A short time later, he reported 2,089 new COVID cases overnight, the first time New Jersey has seen single-day numbers of that volume since early May. The months-long high in new daily cases came a day after Murphy declared that the long-feared second wave of coronavirus is no longer a theoretical.

"It's coming. And it's coming now," a somber Murphy said Thursday.

His administration said Thursday it had established "hotspot times" to send to high-risk areas to assist them with testing, enforcement, communication and other fronts as needed. Some major cities of the state have already imposed new restrictions by mayoral executive order.

Hoboken became the latest to impose a virus curfew Thursday as it reported its highest daily case total since the end of April. Newark and Paterson also announced virus curfews -- ordering businesses and indoor dining to close at 8 p.m. each night and adding new cleaning requirements for gyms -- this week.

Whole counties in the state have seen their numbers getting steadily worse each day.
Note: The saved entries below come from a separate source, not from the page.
-- ==== Sys2Proof/Safety.lean ====
section
/-! DEFINITION. Safety.lean: what counts as a good state: every sparse map in its one canonical form, and every register field within
its width. -/
namespace Sys2Proof.Machine

/-- A memory is in canonical form: addresses strictly rise, and no entry equals 0, what an unlisted address reads as. -/
def memoryOk (m : List Host.Cell) : Bool := SMap.wf 0 m

/-- The value stored under a key differs from its copy's Reset value and fits its field. -/
def regEntryOk (e : Nat × Nat) : Bool :=
  match fieldOfKey e.1 with
  | some f => decide (e.2 < 2 ^ f.width) && decide (e.2 ≠ f.resetAt (e.1 % 16777216))
  | none => false

/-- The memories of a state are in canonical form. -/
def State.memoriesOk (s : State) : Bool := memoryOk s.stack && memoryOk s.dsram && memoryOk s.tsram

/-- Register keys strictly rise, so that a field has one stored value. -/
def State.regsSorted (s : State) : Bool := SMap.sorted s.regs

/-- A good state. -/
def State.good (s : State) : Bool := s.memoriesOk && s.regsSorted

/-! The terms in which the statements speak of commands -/

/-- The command answers a next state, and that state is as `P` says. -/
def State.does (s : State) (c : Instr) (P : State → Prop) : Prop := ∃ t, exec c s = .next t ∧ P t

/-- An access of a requester at a BAR0 offset is made at once: the requester is served, a VF sees the offset, its domain runs, and no
posted write of its port is held (R10, R274, R275, R308). -/
def State.reaches (s : State) (who : Requester) (offset : Nat) : Bool :=
  s.served who && !(isVf who && vfHidden offset) && (s.stoppedDomain offset).isNone && !s.blocked who

/-- The same of a register that only the owner's PF and the management firmware write (R270). -/
def State.reachesOwned (s : State) (who : Requester) (offset : Nat) : Bool := s.reaches who offset && s.mayRwo who

/-- A write of a ring's doorbell page is made at once. -/
def State.reachesDoorbell (s : State) (fn : PciFn) : Bool := s.served (.fn fn) && !s.blocked (.fn fn)

/-- The word is of a class and operation, and the sequencer of the core issues it now: a pass runs, nothing is parked or in conflict,
and the current slot takes part (R146, R148). -/
def State.issues (s : State) (core : Nat) (w : W128) (cls op : Nat) : Bool :=
  s.sequencing core && decide (wClass w < 11) && wClass w == cls && wOp w == op && !s.skips core w && s.mayIssue core w

/-- The parts of the state beside the registers and the queue. -/
inductive StatePart where
  | time | latches | snapshots | fault | host | mail | serving | loader | arrays | cells | cores | fabric | link | peg | cal | mcv
  | thermal | recovery | sec | board | stack | dsram | tsram | out | fresh
deriving DecidableEq, Repr

/-- A part is the same in two states. -/
def StatePart.same (s t : State) : StatePart → Prop
  | .time => t.time = s.time | .latches => t.latches = s.latches | .snapshots => t.snapshots = s.snapshots
  | .fault => t.fault = s.fault | .host => t.host = s.host | .mail => t.mail = s.mail | .serving => t.serving = s.serving
  | .loader => t.loader = s.loader | .arrays => t.arrays = s.arrays | .cells => t.cells = s.cells | .cores => t.cores = s.cores
  | .fabric => t.fabric = s.fabric | .link => t.link = s.link | .peg => t.peg = s.peg | .cal => t.cal = s.cal
  | .mcv => t.mcv = s.mcv | .thermal => t.thermal = s.thermal | .recovery => t.recovery = s.recovery | .sec => t.sec = s.sec
  | .board => t.board = s.board | .stack => t.stack = s.stack | .dsram => t.dsram = s.dsram | .tsram => t.tsram = s.tsram
  | .out => t.out = s.out | .fresh => t.fresh = s.fresh

/-- Beside the parts and the register fields named, the second state is the first: every other part, and every copy of every other
register field. -/
def State.sameBut (s t : State) (parts : List StatePart) (fields : List Field) : Prop :=
  (∀ p, p ∉ parts → p.same s t) ∧ (∀ f ∈ Reg.table, (∀ g ∈ fields, f.id ≠ g.id) → ∀ i, t.rd f i = s.rd f i)

/-- Every other copy of a register field is as it was. -/
def State.otherCopies (s t : State) (f : Field) (i : Nat) : Prop := ∀ j, j % 16777216 ≠ i % 16777216 → t.rd f j = s.rd f j

/-- A saturating counter field has counted `n` more. -/
def State.counts (s t : State) (f : Field) (i : Nat := 0) (n : Nat := 1) : Prop := t.rd f i = min (s.rd f i + n) (2 ^ f.width - 1)

/-! Data SRAM, and an instruction that completes at once -/

/-- The FP32 word at a byte address of a core's data SRAM. -/
def State.wordAt (s : State) (core a : Nat) : W32 := BitVec.ofNat 32 (leNat (s.dataRead core a 4))

/-- Every byte of data SRAM, of every core, is as it was, but for `n` bytes of one core from an address up. -/
def State.bytesKept (s t : State) (core a n : Nat) : Prop :=
  ∀ x, x < dataSize * core + a ∨ dataSize * core + a + n ≤ x → SMap.get 0 t.dsram x = SMap.get 0 s.dsram x

/-- The core is past one instruction, which has retired. Beside it, its data SRAM, and the fields and parts named, nothing changes. -/
def State.retires (s t : State) (core : Nat) (fields : List Field := []) (parts : List StatePart := []) : Prop :=
  (t.core core).pc = (s.core core).pc + 1 ∧ s.counts t Reg.CRS_CORE_RETIRE_COUNT core ∧ (∀ k, k ≠ core → t.core k = s.core k) ∧
  s.sameBut t (.cores :: .dsram :: parts) (Reg.CRS_CORE_RETIRE_COUNT :: Reg.CRS_CORE_STATUS_STATE :: fields)

/-- The instruction that issues at the core waits there: nothing else changes but that a step of the core has halted it. -/
def State.parks (s t : State) (core : Nat) (p : Park) (parts : List StatePart := []) : Prop :=
  t.core core = { s.core core with park := some p } ∧ (∀ k, k ≠ core → t.core k = s.core k) ∧
  s.sameBut t (.cores :: parts) [Reg.CRS_CORE_STATUS_STATE]

/-- An operand of contiguous FP32 words. -/
def fp32Rows (o : Operand) : Prop := o.fmt = 15 ∧ o.stride = 0 ∧ o.trans = false

/-- Rows of FP32 words lie contiguously from a granule up, below the batch window; every byte outside them is as it was. -/
def State.holdsRows (s t : State) (core g rows len : Nat) (v : Nat → Nat → W32) : Prop :=
  (∀ r c, r < rows → c < len → t.wordAt core (32 * g + 4 * (r * len + c)) = v r c) ∧ s.bytesKept t core (32 * g) (4 * (rows * len))

/-! Rings -/

/-- The next entry of a host-producer ring of a kind is at hand: the ring may consume it, its fetch lies in a granting window, and its
page is there (R280, R281, R288 to R290). -/
def State.takes (s : State) (r kind : Nat) : Bool :=
  s.ringReady r kind && s.fetchOk r &&
  (s.xlate (s.ringFn r) (s.entryAddress r (s.rd Reg.RCB_HEAD_INDEX r) (entrySize (s.ringKind r))) false == .granted)

/-- An entry has been written to a device-producer ring, or waits for room there (R234). -/
def State.gives (s t : State) (q size value : Nat) : Prop :=
  (∃ i a, .ringEntry q i a size value ∈ t.out.drop s.out.length) ∨ (size, value) ∈ (t.ringState q).held

/-- The next descriptor of a LOAD ring is well-formed and of an operation, for a partition that the ring's function exposes. -/
def State.takesLoad (s : State) (r op : Nat) (d : BitVec 512) : Bool :=
  s.takes r kindLoad && ldOp d == op && decide (1 ≤ op) && decide (op ≤ 10) && s.exposes (s.ringFn r) (ldPart d) && ldReserved d

/-- The completion of a load descriptor has been given. -/
def State.givesLoad (s t : State) (r : Nat) (d : BitVec 512) (c : LoadDone) : Prop :=
  s.gives t (s.rd Reg.RCB_PAIR_CPL r) 32 (loadWord (ldCookie d) (ldOp d) (ldPart d) s.now c)

/-- The next submission of a SUBMIT ring is at hand, of an operation, and the serving engine takes it (R230, R231). -/
def State.takesSubmit (s : State) (r op : Nat) (e : BitVec 512) : Bool :=
  s.consumes (s.ringPart r) && s.takes r kindSubmit && !((s.ringState r).stalled && (s.freeEntry? (s.ringPart r)).isNone) &&
  sbOp e == op && decide (1 ≤ op) && decide (op ≤ 3)

/-- A ring writes an entry now: it has room, its window grants it, and its function's requests go out untranslated. -/
def State.writesNow (s : State) (q size n : Nat) : Bool :=
  s.ringRoom q n && s.windowOk (s.ringPart q) (s.ringFn q) (s.rd Reg.RCB_BASE_ADDR q) (size * s.ringCap q) true && !(s.fnState (s.ringFn q)).ats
Bergen, Essex, Hudson, Passaic and Union counties each have seen alarming upticks.

Mayor Bill de Blasio emphatically urged New York City residents Thursday to avoid holiday travel unless it is "absolutely necessary," as he expressed mounting concern over recent growth of the city's seven-day rolling positivity average.

Connecticut has also had to respond to a surge. The city of Stamford said Thursday it was returning to Phase II restrictions, including a 50 percent capacity on indoor dining, libraries and personal services, and caps on private and religious gatherings, in light of its rising COVID cases. Bridgeport did the same on Friday.

"I look hard to find a silver lining, and I can't find it in these numbers," Gov. Ned Lamont said Thursday, as he announced the state's highest daily positivity rate (6.1 percent) since June 1. "We've gone from one, to two, to three, and this 6.1 may be a harbinger of things to come. And it's going to get worse before it gets better, but we're going to weather it together."